Instructions for the task – Could you write out the opening lines of the data, word for word, stopping after the line that contains "namespace Sys2Proof.Machine"?

═════ Material for this task ═════

-- ==== Sys2Proof/Machine/Assembler.lean ====
section
/-!
DEFINITION. The textual notation of operations (30_encoding.md R98) and of the pseudo-operations (R99), read one line
at a time (DESIGN CHOICE, log 18). The hardware never sees it; nothing else in the model depends on it.
-/

namespace Sys2Proof.Machine

/-- What reading a piece of a line gives: the value and the characters left. -/
abbrev Reading (α : Type) := Option (α × List Char)

/-- The characters without the spaces they begin with. -/
def skipSpaces (text : List Char) : List Char := text.dropWhile (· == ' ')

/-- The value of a hexadecimal digit (00_scope.md R13). -/
def hexDigit (c : Char) : Option Nat :=
  let n := c.toNat
  if 48 ≤ n ∧ n ≤ 57 then some (n - 48)
  else if 65 ≤ n ∧ n ≤ 70 then some (n - 55)
  else if 97 ≤ n ∧ n ≤ 102 then some (n - 87)
  else none

/-- The value of a decimal digit. -/
def decDigit (c : Char) : Option Nat :=
  if 48 ≤ c.toNat ∧ c.toNat ≤ 57 then some (c.toNat - 48) else none

/-- Digits of the base read onto a value, as many as there are. -/
def readDigits (digit : Char → Option Nat) (base : Nat) : Nat → List Char → Nat × List Char
  | acc, [] => (acc, [])
  | acc, c :: more =>
    match digit c with
    | some d => readDigits digit base (acc * base + d) more
    | none => (acc, c :: more)

/-- A number of at least one digit, below the bound. -/
def readNumber (digit : Char → Option Nat) (base bound : Nat) (text : List Char) : Reading Nat :=
  match text with
  | [] => none
  | c :: _ =>
    if (digit c).isSome then
      let r := readDigits digit base 0 text
      if r.1 < bound then some r else none
    else none

/-- A version or a length: a hexadecimal number such as `0x01` (30_encoding.md R98). -/
def readHex (bound : Nat) : List Char → Reading Nat
  | '0' :: 'x' :: more => readNumber hexDigit 16 bound more
  | _ => none

/-- The bytes of a bracketed sequence after its `[`: pairs of hexadecimal digits and spaces, up to `]`
(30_encoding.md R98). -/
def readHexBytes : List Char → Reading (List Byte)
  | [] => none
  | ']' :: more => some ([], more)
  | ' ' :: more => readHexBytes more
  | _ :: [] => none
  | a :: b :: more =>
    match hexDigit a, hexDigit b, readHexBytes more with
    | some x, some y, some (bytes, left) => some (BitVec.ofNat 8 (x * 16 + y) :: bytes, left)
    | _, _, _ => none

/-- The bytes of a quoted ASCII string after its opening quote (30_encoding.md R98). -/
def readQuoted : List Char → Reading (List Byte)
  | [] => none
  | c :: more =>
    if c.toNat = 34 then some ([], more)
    else if c.toNat < 128 then (readQuoted more).map fun r => (BitVec.ofNat 8 c.toNat :: r.1, r.2)
    else none

/-- A byte sequence operand (30_encoding.md R98). -/
def readBytes : List Char → Reading (List Byte)
  | [] => none
  | c :: more => if c = '[' then readHexBytes more else if c.toNat = 34 then readQuoted more else none

/-- A comma between operands, with the spaces around it. -/
def readComma (text : List Char) : Option (List Char) :=
  match skipSpaces text with
  | ',' :: more => some (skipSpaces more)
  | _ => none

/-- What may follow the last operand: nothing, a comment after `;`, or an expected response after `->`
(30_encoding.md R98). -/
def endsLine (text : List Char) : Bool :=
  match skipSpaces text with
  | [] => true
  | ';' :: _ => true
  | '-' :: '>' :: _ => true
  | _ => false

/-- The byte sequences of `CS.STREAM`, separated by commas; the first argument bounds their number. -/
def readParts : Nat → List Char → Reading (List (List Byte))
  | 0, _ => none
  | n + 1, text =>
    match readBytes text with
    | none => none
    | some (bytes, left) =>
      match readComma left with
      | none => some ([bytes], left)
      | some next => (readParts n next).map fun r => (bytes :: r.1, r.2)

/-- One bytes operand and the end of the line. -/
def operandBytes (mk : List Byte → List Instr) (text : List Char) : Option (List Instr) :=
  match readBytes text with
  | some (bytes, left) => if endsLine left then some (mk bytes) else none
  | none => none

/-- No operand (30_encoding.md R98). -/
def operandNone (ops : List Instr) (text : List Char) : Option (List Instr) :=
  if endsLine text then some ops else none

/-- A number, a comma, and what follows. -/
def operandThen (read : List Char → Reading Nat) (k : Nat → List Char → Option (List Instr)) (text : List Char) :
    Option (List Instr) :=
  match read text with
  | some (n, left) =>
    match readComma left with
    | some more => k n more
    | none => none
  | none => none

/-- The operations of a mnemonic and its operands, in the operand order of 30_encoding.md R98; the pseudo-operations
are R99's. -/
def assembleOperands (mnemonic : String) (text : List Char) : Option (List Instr) :=
  if mnemonic = "CS.BLOCK" then operandBytes (fun b => [.csBlock b]) text
  else if mnemonic = "CS.INIT" then operandNone [.csInit] text
  else if mnemonic = "CS.UPDATE" then operandBytes (fun b => [.csUpdate b]) text
  else if mnemonic = "CS.READ" then operandNone [.csRead] text
  else if mnemonic = "ENCODE" then
    operandThen (readHex 256) (fun v => operandBytes fun b => [.encode (BitVec.ofNat 8 v) b]) text
  else if mnemonic = "DEC.HDR" then
    operandThen (readNumber decDigit 10 packetFieldBound) (fun o => operandBytes fun b => [.decHdr o b]) text
  else if mnemonic = "DEC.FULL" then
    operandThen (readNumber decDigit 10 packetFieldBound)
      (fun o => operandThen (readHex 65536) fun l => operandBytes fun b => [.decFull o (BitVec.ofNat 16 l) b]) text
  else if mnemonic = "DECODE" then operandBytes (fun b => [.decode b]) text
  else if mnemonic = "FEED" then operandBytes (fun b => [.feed b]) text
  else if mnemonic = "RESET" then operandNone [.reset] text
  else if mnemonic = "STATUS" then operandNone [.status] text
  else if mnemonic = "CONNECT" then operandNone connect text
  else if mnemonic = "FEEDB" then operandBytes feedBytes text
  else if mnemonic = "CS.STREAM" then
    if endsLine text then some (csStream [])
    else
      match readParts text.length text with
      | some (parts, left) => if endsLine left then some (csStream parts) else none
      | none => none
  else none

/-- The operations of one line; none for a line that holds only a comment, `none` for a line that is not of the
notation (30_encoding.md R98, R99). -/
def assembleLine (line : List Char) : Option (List Instr) :=
  let text := skipSpaces line
  match text with
  | [] => some []
  | ';' :: _ => some []
  | _ =>
    let mnemonic := text.takeWhile fun c => c ≠ ' ' ∧ c ≠ ';'
    assembleOperands (String.ofList mnemonic) (skipSpaces (text.drop mnemonic.length))

end Sys2Proof.Machine
end

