/-- A frame is valid at an offset exactly if header and body are accepted there (41_frame_codec.md R168). -/
theorem validFrameAt_iff_decode : ValidFrameAt bytes o ↔
    ∃ h f, decodeHeader bytes o = .ok h ∧ decodeFull bytes o h.length = .ok f := by
  constructor
  · rintro ⟨hfour, hmarker, hlen, hsum, hend⟩
    exact ⟨_, _, decodeHeader_eq_ok_iff.mpr ⟨hfour, hmarker, rfl⟩,
      decodeFull_eq_ok_iff.mpr ⟨hlen, hsum.symm, hend, rfl⟩⟩
  · rintro ⟨h, f, hheader, hfull⟩
    obtain ⟨hfour, hmarker, rfl⟩ := decodeHeader_eq_ok_iff.mp hheader
    obtain ⟨hlen, hsum, hend, -⟩ := decodeFull_eq_ok_iff.mp hfull
    exact ⟨hfour, hmarker, hlen, hsum.symm, hend⟩

theorem payloadAt_of_decode {h : Header} {f : Frame} (hheader : decodeHeader bytes o = .ok h)
    (hfull : decodeFull bytes o h.length = .ok f) : payloadAt bytes o = f.payload := by
  obtain ⟨-, -, rfl⟩ := decodeHeader_eq_ok_iff.mp hheader
  obtain ⟨-, -, -, rfl⟩ := decodeFull_eq_ok_iff.mp hfull
  rfl

theorem decodeFrame_eq_ok_iff {f : Frame} : decodeFrame bytes = .ok f ↔
    ∃ h, decodeHeader bytes 0 = .ok h ∧ decodeFull bytes 0 h.length = .ok f := by
  cases hheader : decodeHeader bytes 0 with
  | error e => simp [decodeFrame_of_header_error hheader]
  | ok h => simp [decodeFrame_of_header_ok hheader]

end

/-! ### The answers of the codec -/

theorem next_respond_inj (s : State) (r r' : Response) :
    (.next { s with outbox := s.outbox ++ [r] } : Host.Outcome State Fault Refusal) =
      .next { s with outbox := s.outbox ++ [r'] } ↔ r = r' := by
  simp

theorem ofResult_map_eq_ok_iff {α : Type} {mk : α → Reply} (hmk : Function.Injective mk) (result : Except Failure α)
    (a : α) : Response.ofResult (result.map mk) = .ok (mk a) ↔ result = .ok a := by
  cases result with
  | error f => exact iff_of_false nofun nofun
  | ok b => simp [Response.ofResult, Except.map, hmk.eq_iff]

theorem frame_injective : Function.Injective Reply.frame := fun _ _ h => Reply.frame.inj h

theorem header_injective : Function.Injective Reply.header := fun _ _ h => Reply.header.inj h

/-- Settles O17: an answer is a header or a frame exactly if the codec function accepts. -/
theorem decodeOkExactlyForValidFrames : Obligations.DecodeOkExactlyForValidFrames := by
  intro bytes s
  refine ⟨?_, fun o => ?_⟩
  · simp only [exec_decode, next_respond_inj, ofResult_map_eq_ok_iff frame_injective, decodeFrame_eq_ok_iff,
      validFrameAt_iff_decode]
    exact exists_comm
  · simp only [exec_decHdr, exec_decFull, next_respond_inj, ofResult_map_eq_ok_iff frame_injective,
      ofResult_map_eq_ok_iff header_injective, validFrameAt_iff_decode]

/-! ### Encoded frames -/

theorem frameOf_eq_header (v : Byte) (p : List Byte) : frameOf v p =
    headerBytes v (BitVec.ofNat 16 p.length) ++ (p ++ trailerBytes (checksum (frameBody v p))) := by
  simp [frameOf, frameBody, headerBytes]

theorem frameOf_length (v : Byte) (p : List Byte) : (frameOf v p).length = 7 + p.length := by
  rw [frameOf_eq_header, List.length_append, headerBytes_length, List.length_append, trailerBytes_length]
  omega

theorem u16be_headerBytes (v : Byte) (l : Word) (rest : List Byte) : u16be (headerBytes v l ++ rest) 2 = l :=
  u16be_append_be16 [0xAA#8, v] rest l

theorem toNat_ofNat_length {p : List Byte} (h : p.length ≤ 65535) : (BitVec.ofNat 16 p.length).toNat = p.length := by
  rw [BitVec.toNat_ofNat]; exact Nat.mod_eq_of_lt (by omega)

theorem decodeHeader_frameOf (v : Byte) (p : List Byte) :
    decodeHeader (frameOf v p) 0 = .ok { version := v, length := BitVec.ofNat 16 p.length } := by
  refine decodeHeader_eq_ok_iff.mpr ⟨by rw [avail_zero, frameOf_length]; omega, rfl, ?_⟩
  rw [frameOf_eq_header, u16be_headerBytes]
  rfl

theorem decodeFull_frameOf (v : Byte) {p : List Byte} (h : p.length ≤ 65535) (rest : List Byte) :
    decodeFull (frameOf v p ++ rest) 0 (BitVec.ofNat 16 p.length) =
      .ok { version := v, length := BitVec.ofNat 16 p.length, payload := p, checksum := checksum (frameBody v p) } := by
  rw [decodeFull_append (by rw [frameOf_length, toNat_ofNat_length h]), frameOf_eq]
  exact decodeFull_span [] 0xAA#8 v _ _ h

theorem exec_encode_of_le (v : Byte) {p : List Byte} (h : p.length ≤ 65535) (s : State) :
    exec (.encode v p) s = .next { s with outbox := s.outbox ++ [.ok (.encoded (frameOf v p))] } := by
  rw [exec_encode, encodeFrame_of_le v h]
  rfl

/-- Settles O11: the codec accepts what it encoded, and so the frame is valid. -/
theorem encodedFrameIsValid : Obligations.EncodedFrameIsValid := by
  intro v p s h
  have hheader := decodeHeader_frameOf v p
  have hfull := decodeFull_frameOf v h []
  rw [List.append_nil] at hfull
  refine ⟨frameOf v p, exec_encode_of_le v h s, frameOf_length v p, rfl, ?_, ?_, payloadAt_of_decode hheader hfull, rfl⟩
  · rw [frameOf_eq, List.getLast?_concat]
  · exact validFrameAt_iff_decode.mpr ⟨_, _, hheader, hfull⟩

/-! ### Rows of the table by the codec's outcome -/

section
variable {n : Nat} {s t : State} {ps : List (List Byte)}

/-- A candidate that `DEC.FULL` accepts is emitted (42_stream_decoder.md R200). -/
theorem Drains.of_decodeFull_ok {f : Frame} (hp : s.phase = .bodyWait) (hd : decodeFull s.buffer 0 s.capLen = .ok f)
    (h : Drains n { s with buffer := s.buffer.drop (7 + s.capLen.toNat), capLen := 0#16, phase := .scanning } t ps) :
    Drains (n + 1) s t (f.payload :: ps) := by
  rcases decodeFull_cases s.buffer s.capLen with ⟨-, hd'⟩ | ⟨-, -, hd'⟩ | ⟨-, -, -, hd'⟩ | ⟨hlen, hc, he, hd'⟩ <;>
    cases hd.symm.trans hd'
  exact .emit hp hlen hc he h

/-- A candidate that `DEC.FULL` rejects costs an event and a byte (60_exceptions.md R250). -/
theorem Drains.of_decodeFull_error {f : Failure} (hp : s.phase = .bodyWait)
    (hd : decodeFull s.buffer 0 s.capLen = .error f) (hlen : 7 + s.capLen.toNat ≤ s.buffer.length)
    (h : Drains n (afterRejection s (failureCode f)) t ps) : Drains (n + 1) s t ps := by
  rcases decodeFull_cases s.buffer s.capLen with ⟨hlen', -⟩ | ⟨-, hc, hd'⟩ | ⟨-, hc, he, hd'⟩ | ⟨-, -, -, hd'⟩
  · omega
  · cases hd.symm.trans hd'; exact .badChecksum hp hlen hc h
  · cases hd.symm.trans hd'; exact .badEndMarker hp hlen hc he h
  · cases hd.symm.trans hd'

/-- A header at the front of the buffer opens a candidate of its declared length (42_stream_decoder.md R197, R198). -/
theorem Drains.of_headerBytes {v : Byte} {l : Word} {rest : List Byte} (hp : s.phase = .scanning)
    (hb : s.buffer = headerBytes v l ++ rest)
    (h : Drains n { s with buffer := headerBytes v l ++ rest, capLen := l, phase := .bodyWait } t ps) :
    Drains (n + 2) s t ps := by
  refine .marker [] (v :: be16 l ++ rest) hp hb (by simp) (.header rfl (by simp) rfl ?_)
  exact (u16be_headerBytes v l rest).symm ▸ h

/-- A frame whose header has been read is emitted (42_stream_decoder.md R200). -/
theorem Drains.of_frame_body {v : Byte} {p rest : List Byte} (hlen : p.length ≤ 65535) (hp : s.phase = .bodyWait)
    (hb : s.buffer = frameOf v p ++ rest) (hcap : s.capLen = BitVec.ofNat 16 p.length)
    (h : Drains n { s with buffer := rest, capLen := 0#16, phase := .scanning } t ps) :
    Drains (n + 1) s t (p :: ps) := by
  have hdrop : s.buffer.drop (7 + s.capLen.toNat) = rest := by
    rw [hb, hcap, toNat_ofNat_length hlen, ← frameOf_length v p, List.drop_left]
  refine .of_decodeFull_ok hp (by rw [hb, hcap]; exact decodeFull_frameOf v hlen rest) ?_
  rw [hdrop]
  exact h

═════

Written answer –
-- ==== Sys2Proof/Machine/Assembler.lean ====
section
/-!
DEFINITION. The textual notation of operations (30_encoding.md R98) and of the pseudo-operations (R99), read one line
at a time (DESIGN CHOICE, log 18). The hardware never sees it; nothing else in the model depends on it.
-/

namespace Sys2Proof.Machine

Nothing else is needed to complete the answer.